WHAT THE TASK ASKS:
Among the records that follow, find the line with "8 MiB of the interleaved view. -/" and the line with "(step 4) -/". Set down those lines and all lines between them exactly, without adding anything.

ENTRIES SUPPLIED:
/-- First failing field of step 1; a required section that no entry holds fails at section_count. -/
def imageFail (h : List Byte) (given : Nat) : Option Nat :=
  match headFails h given with
  | o :: _ => some o
  | [] =>
    if requiredTypes.any fun t => !(directory h).any fun x => x.type == t then some 6
    else ((List.range (imgNat h 6 2)).flatMap (entryFails h)).head?

/-- A section of the image, empty when it holds none of that type. -/
def sectOf (img : List (Nat × List Byte)) (t : Nat) : List Byte := ((img.find? fun e => e.1 == t).map (·.2)).getD []

/-- Records of a fixed size; a remainder is not a record. -/
def recordsOf (n : Nat) (b : List Byte) : List (List Byte) := chunks n (b.length / n) b

/-- A record as a number. -/
def recordBits (w : Nat) (b : List Byte) : BitVec w := BitVec.ofNat w (leNat b)

/-- A buffer-map entry (R373). -/
def regionOf (b : List Byte) : Region :=
  { kind := imgNat b 0 1, frond := imgNat b 1 1, base := imgNat b 8 8, length := imgNat b 16 8 }

/-- Bytes of the program area that sections 0x01 and 0x02 need (R374). -/
def areaNeed (n1 n2 : Nat) : Nat := p64 n1 + n2

/-- First buffer-map entry that breaks R374, as an offset in section 0x06; offset 0 when there is no program area. -/
def areaFail (rs : List Region) (need : Nat) : Option Nat :=
  let areas := rs.zipIdx.filter fun r => r.1.kind == 5
  match areas with
  | [] => some 0
  | (r, i) :: more =>
    if 0x4000_0000 < r.base + r.length ∨ r.length < need then some (32 * i) else (more.head?).map fun e => 32 * e.2

/-- Initial-data records of section 0x0D (R371): offset, device address and bytes. A record that does not lie whole in the
section ends the list; PLAN_VERIFY rejects it. -/
def initialRecords : Nat → Nat → List Byte → List (Nat × Nat × List Byte)
  | 0, _, _ => []
  | k + 1, o, b =>
    let n := imgNat b 8 8
    if b.length < 16 + n ∨ b.length < 16 then []
    else (o, imgNat b 0 8, (b.drop 16).take n) :: initialRecords k (o + p64 (16 + n)) (b.drop (p64 (16 + n)))

def initialOf (b : List Byte) : List (Nat × Nat × List Byte) := initialRecords (b.length / 64 + 1) 0 b

/-- Update records of section 0x09: target and record, 32 bytes for the loss-scale record and 64 for a shard record. -/
def updateRecords (b : List Byte) : List (Nat × List Byte) :=
  (recordsOf 128 b).zipIdx.map fun e => (imgNat e.1 0 8, (e.1.drop 64).take (if e.2 = 0 then 32 else 64))

/-! ### The program index (R376) -/

/-- A program: where its index entry lies, its set, frame and frond, and the entry's fields. -/
structure IndexEntry where
  pos : Nat
  set : Nat
  frame : Nat
  frond : Nat
  offset : Nat
  count : Nat
  stream : Nat
  deriving DecidableEq, Repr, Inhabited

/-- Entries of the program index with a program, as far as section 0x01 holds them. -/
def indexOf (sets frames : Nat) (b : List Byte) : List IndexEntry :=
  (List.range (min (sets * frames * 128) (b.length / 8))).filterMap fun k =>
    let e := imgNat b (8 * k) 8
    if bitsOf e 32 20 = 0 then none
    else some { pos := 8 * k, set := k / 128 / frames, frame := k / 128 % frames, frond := k % 128, offset := bitsOf e 0 32
                count := bitsOf e 32 20, stream := bitsOf e 52 12 }

/-- Descriptors that some program holds, as 64-byte units of section 0x01. -/
def programUnits (es : List IndexEntry) (b : List Byte) : List Nat :=
  (List.range (b.length / 64)).filter fun u => es.any fun e => decide (e.offset ≤ u ∧ u < e.offset + e.count)

/-- Descriptor u of section 0x01. -/
def unitAt (b : List Byte) (u : Nat) : Nat := imgNat b (64 * u) 64

/-- First index entry or descriptor that names a plan stream no entry carries (R307). -/
def unknownStream (known : List Nat) (es : List IndexEntry) (units : List Nat) (b : List Byte) : Option Nat :=
  let bad := (es.filter fun e => !known.contains e.stream).map (·.pos)
    ++ (units.filter fun u => dscStream (unitAt b u) != 0xFFFF && !known.contains (dscStream (unitAt b u))).map (64 * ·)
  bad.min?

/-- Rewrite one 8-byte word of section 0x01 (R307): a program's index entry, or the header of a descriptor. -/
def rebindWord (ids : Nat → Nat) (indexLen : Nat) (units : List Nat) (k : Nat) (w : List Byte) : List Byte :=
  let v := leNat w
  if k < indexLen then if bitsOf v 32 20 = 0 then w else leBytes 8 (setBits v 52 12 (ids (bitsOf v 52 12)))
  else if k % 8 = 0 ∧ units.contains (k / 8) ∧ bitsOf v 16 16 ≠ 0xFFFF then leBytes 8 (setBits v 16 16 (ids (bitsOf v 16 16)))
  else w

/-- Section 0x01 with package stream IDs (R307). -/
def rebind (ids : Nat → Nat) (indexLen : Nat) (units : List Nat) (b : List Byte) : List Byte :=
  ((chunks 8 (cdiv b.length 8) b).zipIdx.flatMap fun w => rebindWord ids indexLen units w.2 w.1).take b.length

/-! ### Binding (R222, R301, R307) -/

/-- n numbers that are free in a range of `size`: the lowest run of n, else the lowest n; none when too few are free. -/
def pickFree (size n : Nat) (free : Nat → Bool) : Option (List Nat) :=
  let l := (List.range size).filter free
  match l.find? fun k => (List.range n).all fun i => decide (k + i < size) && free (k + i) with
  | some k => some (rangeFrom k n)
  | none => if n ≤ l.length then some (l.take n) else none

/-- Rank of entry i among stream entries, by plan stream number and then position. -/
def rankOf (es : List (BitVec 256)) (i : Nat) : Nat :=
  let key := fun (j : Nat) => strPlan (es.getD j 0)
  ((List.range es.length).filter fun j => decide (key j < key i ∨ (key j = key i ∧ j < i))).length

/-- A package stream bound to an entry, its ends at rest until PLAN_START. -/
def newStream (p : Nat) (e : BitVec 256) : Stream :=
  { partition := p, planStream := strPlan e, kind := strKind e, base := strBase e, itemUnits := strUnits e, depth := strDepth e
    drainPeriod := strDrain e, bridgeLines := strBridge e, ringInFrond := strRingInFrond e, ringFrond := strRingFrond e
    producerFrond := strProducerFrond e, producerSeq := if strProducerSeq e = 0 then .fetch else .execute
    consumerFrond := strConsumerFrond e, consumerSeq := if strConsumerSeq e = 0 then .fetch else .execute
    filled := 0, freed := 0, prodPos := 0, consPos := 0, claimed := 0 }

/-- A slot bound to a policy, settled in generation gen_start in region 0. -/
def newSlot (p i : Nat) (pol : BitVec 512) : MaskSlot :=
  { partition := p, policyIx := i, policy := pol, state := 1, region := 0, generation := BitVec.ofNat 32 (polGenStart pol)
    nnz := 0, prunes := [], regrows := [], committed := [], prunedTiles := [], newNnz := 0, swapDue := false }

/-- A slot-wheel entry with its stream bound; a plan stream that no entry carries leaves the slot unassigned. -/
def bindWheel (ids : Nat → Option Nat) (e : Nat) : BitVec 16 :=
  if e / 2 ^ 14 = 1 then match ids (e % 4096) with
    | some k => BitVec.ofNat 16 (2 ^ 14 + k)
    | none => 0
  else BitVec.ofNat 16 e

/-! ### Grants (step 3) -/

/-- One address in each piece of a range over which grants cannot change: 1 MiB, or 2 KiB chunks of the eight stacks in each
8 MiB of the interleaved view. -/
def samplePoints (a n : Nat) : List Nat :=
  if n = 0 then []
  else if 0x0800_0000_0000 ≤ a then
    (rangeFrom (a / 2 ^ 23) ((a + n - 1) / 2 ^ 23 - a / 2 ^ 23 + 1)).flatMap fun b =>
      let lo := max a (b * 2 ^ 23)
      ((List.range 8).map fun j => max lo ((lo / 2048 + j) * 2048)).filter fun x => decide (x < min (a + n) ((b + 1) * 2 ^ 23))
  else (rangeFrom (a / 2 ^ 20) ((a + n - 1) / 2 ^ 20 - a / 2 ^ 20 + 1)).map fun b => max a (b * 2 ^ 20)

/-- Whether a range of device addresses, none of them in a mask window, lies in the partition's grants. -/
def State.granted (s : State) (p a n : Nat) : Bool :=
  (samplePoints a n).all fun x => match s.resolveDirect x with
    | some y => s.holds p y
    | none => false

/-- Fronds that a plan's tables name: its own, those of its streams' ends and rings, and those of its buffer ranges. -/
def Plan.frondsNamed (pl : Plan) : List Nat :=
  frondsOf pl.fronds
    ++ pl.streams.flatMap (fun e => (if strKind e.1 = 0 then [strProducerFrond e.1, strConsumerFrond e.1] else [])
        ++ if strRingInFrond e.1 then [strRingFrond e.1] else [])
    ++ (pl.bufferMap.filter fun r => r.kind == 4).map (·.frond)

/-- Whether the plan names a frond, address, slot or share outside the partition's grants (R394), or a retired frond (R545).
Addresses of descriptors are PLAN_VERIFY's (R322, R366; DEDUCED, log entry 138). -/
def State.outsideGrants (s : State) (p : Nat) (pl : Plan) (updates : List (Nat × List Byte)) : Bool :=
  let x := s.part p
  (pl.frondsNamed.any fun f => !x.fronds.getLsbD f || (s.frond f).retired)
    || pl.ranges.any (fun r => r.2 != 0 && !s.granted p r.1 r.2)
    || updates.any (fun u => !s.granted p u.1 u.2.length) || pl.initial.any (fun u => !s.granted p u.1 (max 1 u.2))
    || !s.granted p pl.resumeAddr 1 || !s.granted p pl.lossScaleAddr 1
    || (pl.bufferMap.any fun r => r.kind == 4 && decide (frondBytes < r.base + r.length))
    || ((List.range (pl.wheels.length / 2)).any fun k => imgNat pl.wheels (2 * k) 2 != 0 && !x.slotShare.getLsbD (k % 256))
    || decide (x.bridgeLines < pl.bridgeUse)

/-! ### Writing (step 4) -/

/-- Write regions one after another until one is refused: the state, those begun, and the unit that refused (R647). -/
def State.writeAll (s : State) : List (Nat × List Byte) → State × List (Nat × Nat) × Option (Nat × Nat)
  | [] => (s, [], none)
  | (a, bs) :: r =>
    let w := s.fwWrite a bs
    match w.refused with
    | some b => (w.state, [(a, bs.length)], some b)
    | none =>
      let (s, done, bad) := State.writeAll w.state r
      (s, (a, bs.length) :: done, bad)

/-- A region that a failed load has written holds unspecified data (R394): free bytes. -/
def State.spoil (s : State) (r : Nat × Nat) : State :=
  let w := s.fwWrite r.1 ((List.range r.2).map fun i => Config.freeBits 8 (s.freeCtr + i))
  { w.state with freeCtr := s.freeCtr + r.2 }

/-- Whether a load skips an initial-data record (R561): a fill or a restore has written the partition, and the record meets a
protected entry. -/
def State.skipsRecord (s : State) (p a n : Nat) : Bool :=
  !(s.part p).protect.copies.isEmpty &&
    (let rs := (s.tableEntries p).flatMap fun e => s.entryRanges p e.1
     (rangeFrom a n).any fun x => match s.resolveDirect x with
       | some y => rs.any fun r => inRange r.1 r.2 y
       | none => false)

/-- Tables that hold no device address: regulators, shape tables, instruction memories (R159, R318, R336). -/
def State.writeTables (s : State) (pl : Plan) (img : List (Nat × List Byte)) : State :=
  let fs := frondsOf pl.fronds
  let regs := sectOf img 0x04
  let shapes := sectOf img 0x0A
  let kernels := sectOf img 0x0B
  let s := fs.foldl (fun s f => s.modFrond f fun x =>
    let e := imgNat regs (8 * f) 8
    { x with regulator := { rate := bitsOf e 0 18, burst := bitsOf e 32 24, tokens := 256 * bitsOf e 32 24 } }) s
  let tab := if shapes.isEmpty then s.shapeTab else fs.zipIdx.foldl (fun t fi =>
    sputs (fun _ => 0) t (256 * fi.1) ((List.range 256).map fun r => recordBits 512 ((shapes.drop (16384 * fi.2 + 64 * r)).take 64)))
    s.shapeTab
  let imem := if kernels.isEmpty then s.imem else fs.zipIdx.foldl (fun t fi =>
    let o := (Config.kernelLayout kernels fi.2).1
    sputs (fun _ => 0) t (8192 * fi.1) ((List.range 8192).map fun k => recordBits 64 ((kernels.drop (o + 8 * k)).take 8))) s.imem
  let s := fs.foldl (fun s f =>
    let s := if shapes.isEmpty then s else s.cleanWords f .shapes 0 (storeWords .shapes)
    if kernels.isEmpty then s else s.cleanWords f .instructions 0 (storeWords .instructions)) s
  { s with shapeTab := tab, imem := imem }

ANSWER AREA:
8 MiB of the interleaved view. -/
def samplePoints (a n : Nat) : List Nat :=
  if n = 0 then []
  else if 0x0800_0000_0000 ≤ a then
    (rangeFrom (a / 2 ^ 23) ((a + n - 1) / 2 ^ 23 - a / 2 ^ 23 + 1)).flatMap fun b =>
      let lo := max a (b * 2 ^ 23)
      ((List.range 8).map fun j => max lo ((lo / 2048 + j) * 2048)).filter fun x => decide (x < min (a + n) ((b + 1) * 2 ^ 23))
  else (rangeFrom (a / 2 ^ 20) ((a + n - 1) / 2 ^ 20 - a / 2 ^ 20 + 1)).map fun b => max a (b * 2 ^ 20)

/-- Whether a range of device addresses, none of them in a mask window, lies in the partition's grants. -/
def State.granted (s : State) (p a n : Nat) : Bool :=
  (samplePoints a n).all fun x => match s.resolveDirect x with
    | some y => s.holds p y
    | none => false

/-- Fronds that a plan's tables name: its own, those of its streams' ends and rings, and those of its buffer ranges. -/
def Plan.frondsNamed (pl : Plan) : List Nat :=
  frondsOf pl.fronds
    ++ pl.streams.flatMap (fun e => (if strKind e.1 = 0 then [strProducerFrond e.1, strConsumerFrond e.1] else [])
        ++ if strRingInFrond e.1 then [strRingFrond e.1] else [])
    ++ (pl.bufferMap.filter fun r => r.kind == 4).map (·.frond)

/-- Whether the plan names a frond, address, slot or share outside the partition's grants (R394), or a retired frond (R545).
Addresses of descriptors are PLAN_VERIFY's (R322, R366; DEDUCED, log entry 138). -/
def State.outsideGrants (s : State) (p : Nat) (pl : Plan) (updates : List (Nat × List Byte)) : Bool :=
  let x := s.part p
  (pl.frondsNamed.any fun f => !x.fronds.getLsbD f || (s.frond f).retired)
    || pl.ranges.any (fun r => r.2 != 0 && !s.granted p r.1 r.2)
    || updates.any (fun u => !s.granted p u.1 u.2.length) || pl.initial.any (fun u => !s.granted p u.1 (max 1 u.2))
    || !s.granted p pl.resumeAddr 1 || !s.granted p pl.lossScaleAddr 1
    || (pl.bufferMap.any fun r => r.kind == 4 && decide (frondBytes < r.base + r.length))
    || ((List.range (pl.wheels.length / 2)).any fun k => imgNat pl.wheels (2 * k) 2 != 0 && !x.slotShare.getLsbD (k % 256))
    || decide (x.bridgeLines < pl.bridgeUse)

/-! ### Writing (step 4) -/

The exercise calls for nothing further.